# About this exercise:
Go through the listing below from its first line and repeat each line exactly, ending at the line containing "exact h.1 ▸ .stop dec" and including it.
>>>>>
theorem ddataLines_of_ne_nil {bytes : List Byte} (ne : bytes ≠ []) :
    ddataLines bytes = [.clearWinValid, .data bytes] := by
  cases bytes with
  | nil => exact absurd rfl ne
  | cons => rfl

/-- Settles O26: the one transaction, if there is one, is the payload. -/
theorem ddataSendsOneTransaction : Obligations.DdataSendsOneTransaction := by
  intro s bytes rest idle wf
  obtain ⟨ok, fail⟩ := Dsq.start_transaction (c := s.cfg) (line := .data bytes) (d := s.dsq) (as := rest) fun _ => rfl
  rw [exec_ddata_idle wf idle]
  refine ⟨fun empty => ?_, fun ne ans => ?_, fun ne ans => ?_⟩
  · subst empty
    rfl
  · rw [ddataLines_of_ne_nil ne, ok ans]
  · rw [ddataLines_of_ne_nil ne, fail ans]

end Sys2Proof.Machine

/-!
PROOFS. O28 and O29, the whole of DINIT (R84, R87): the entries a parsed table holds from an offset on, and what DINIT's
loop does with them, answered OK throughout or up to a failing transaction.
-/
namespace Sys2Proof.Machine

/-! ### The entries of a parsed table -/

/-- From offset `p` on the table holds these entries, then a terminator (R72, R84). -/
inductive HoldsEntries (table : List Byte) : Nat → List TableEntry → Prop
  | stop {p : Nat} {more : List Byte} (terminator : decodeEntry (table.drop p) = .ok (.initEnd, more)) :
    HoldsEntries table p []
  | entry {p : Nat} {e : TableEntry} {more : List Byte} {later : List TableEntry}
    (first : decodeEntry (table.drop p) = .ok (.initEntry e.cmd e.delay e.args, more))
    (rest : HoldsEntries table (p + 2 + e.args.length) later) : HoldsEntries table p (e :: later)

/-- The walk from an offset collects the entries the table holds there. -/
theorem holdsEntries_of_parseFrom {table : List Byte} {fuel p stop : Nat} {entries : List TableEntry}
    (h : parseFrom fuel p (table.drop p) = some (entries, stop)) : HoldsEntries table p entries := by
  induction fuel generalizing p entries with
  | zero => cases h
  | succ fuel ih =>
    cases dec : decodeEntry (table.drop p) with
    | error why => simp [parseFrom, dec] at h
    | ok ir =>
      obtain ⟨i, more⟩ := ir
      obtain ⟨rfl, -⟩ | ⟨cmd, delay, args, rfl, -, rest, -⟩ := decodeEntry_cases dec
      · simp only [parseFrom, dec, Option.some.injEq, Prod.mk.injEq] at h
        exact h.1 ▸ .stop dec
      · rw [List.drop_drop, ← Nat.add_assoc] at rest
        simp only [parseFrom, dec, rest] at h
        split at h
        next later q walk =>
          cases h
          exact .entry dec (ih walk)
        next => cases h

theorem holdsEntries_of_parse {table : List Byte} {entries : List TableEntry} {stop : Nat}
    (h : parse table = some (entries, stop)) : HoldsEntries table 0 entries :=
  holdsEntries_of_parseFrom h

/-! ### DINIT's loop over them -/

/-- An entry whose transactions are answered OK leads to the next offset (R72, R87). -/
theorem Dsq.tableEntry_ok {c : Config} {e : TableEntry} {d : Dsq} {as : List DispAnswer} (p : Nat) (rest : List DAct)
    (ans : d.answers = List.replicate (transactions e.items) .ok ++ as) :
    d.tableEntry c p rest e.cmd e.delay e.args =
      { d.traffic e.items as with run := .table (p + 2 + e.args.length) :: rest } := by
  rw [tableEntry, completes_entryLines ans, go_table]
<<<<<
# Response below:
theorem ddataLines_of_ne_nil {bytes : List Byte} (ne : bytes ≠ []) :
    ddataLines bytes = [.clearWinValid, .data bytes] := by
  cases bytes with
  | nil => exact absurd rfl ne
  | cons => rfl

/-- Settles O26: the one transaction, if there is one, is the payload. -/
theorem ddataSendsOneTransaction : Obligations.DdataSendsOneTransaction := by
  intro s bytes rest idle wf
  obtain ⟨ok, fail⟩ := Dsq.start_transaction (c := s.cfg) (line := .data bytes) (d := s.dsq) (as := rest) fun _ => rfl
  rw [exec_ddata_idle wf idle]
  refine ⟨fun empty => ?_, fun ne ans => ?_, fun ne ans => ?_⟩
  · subst empty
    rfl
  · rw [ddataLines_of_ne_nil ne, ok ans]
  · rw [ddataLines_of_ne_nil ne, fail ans]

end Sys2Proof.Machine

/-!
PROOFS. O28 and O29, the whole of DINIT (R84, R87): the entries a parsed table holds from an offset on, and what DINIT's
loop does with them, answered OK throughout or up to a failing transaction.
-/
namespace Sys2Proof.Machine

/-! ### The entries of a parsed table -/

/-- From offset `p` on the table holds these entries, then a terminator (R72, R84). -/
inductive HoldsEntries (table : List Byte) : Nat → List TableEntry → Prop
  | stop {p : Nat} {more : List Byte} (terminator : decodeEntry (table.drop p) = .ok (.initEnd, more)) :
    HoldsEntries table p []
  | entry {p : Nat} {e : TableEntry} {more : List Byte} {later : List TableEntry}
    (first : decodeEntry (table.drop p) = .ok (.initEntry e.cmd e.delay e.args, more))
    (rest : HoldsEntries table (p + 2 + e.args.length) later) : HoldsEntries table p (e :: later)

/-- The walk from an offset collects the entries the table holds there. -/
theorem holdsEntries_of_parseFrom {table : List Byte} {fuel p stop : Nat} {entries : List TableEntry}
    (h : parseFrom fuel p (table.drop p) = some (entries, stop)) : HoldsEntries table p entries := by
  induction fuel generalizing p entries with
  | zero => cases h
  | succ fuel ih =>
    cases dec : decodeEntry (table.drop p) with
    | error why => simp [parseFrom, dec] at h
    | ok ir =>
      obtain ⟨i, more⟩ := ir
      obtain ⟨rfl, -⟩ | ⟨cmd, delay, args, rfl, -, rest, -⟩ := decodeEntry_cases dec
      · simp only [parseFrom, dec, Option.some.injEq, Prod.mk.injEq] at h
        exact h.1 ▸ .stop dec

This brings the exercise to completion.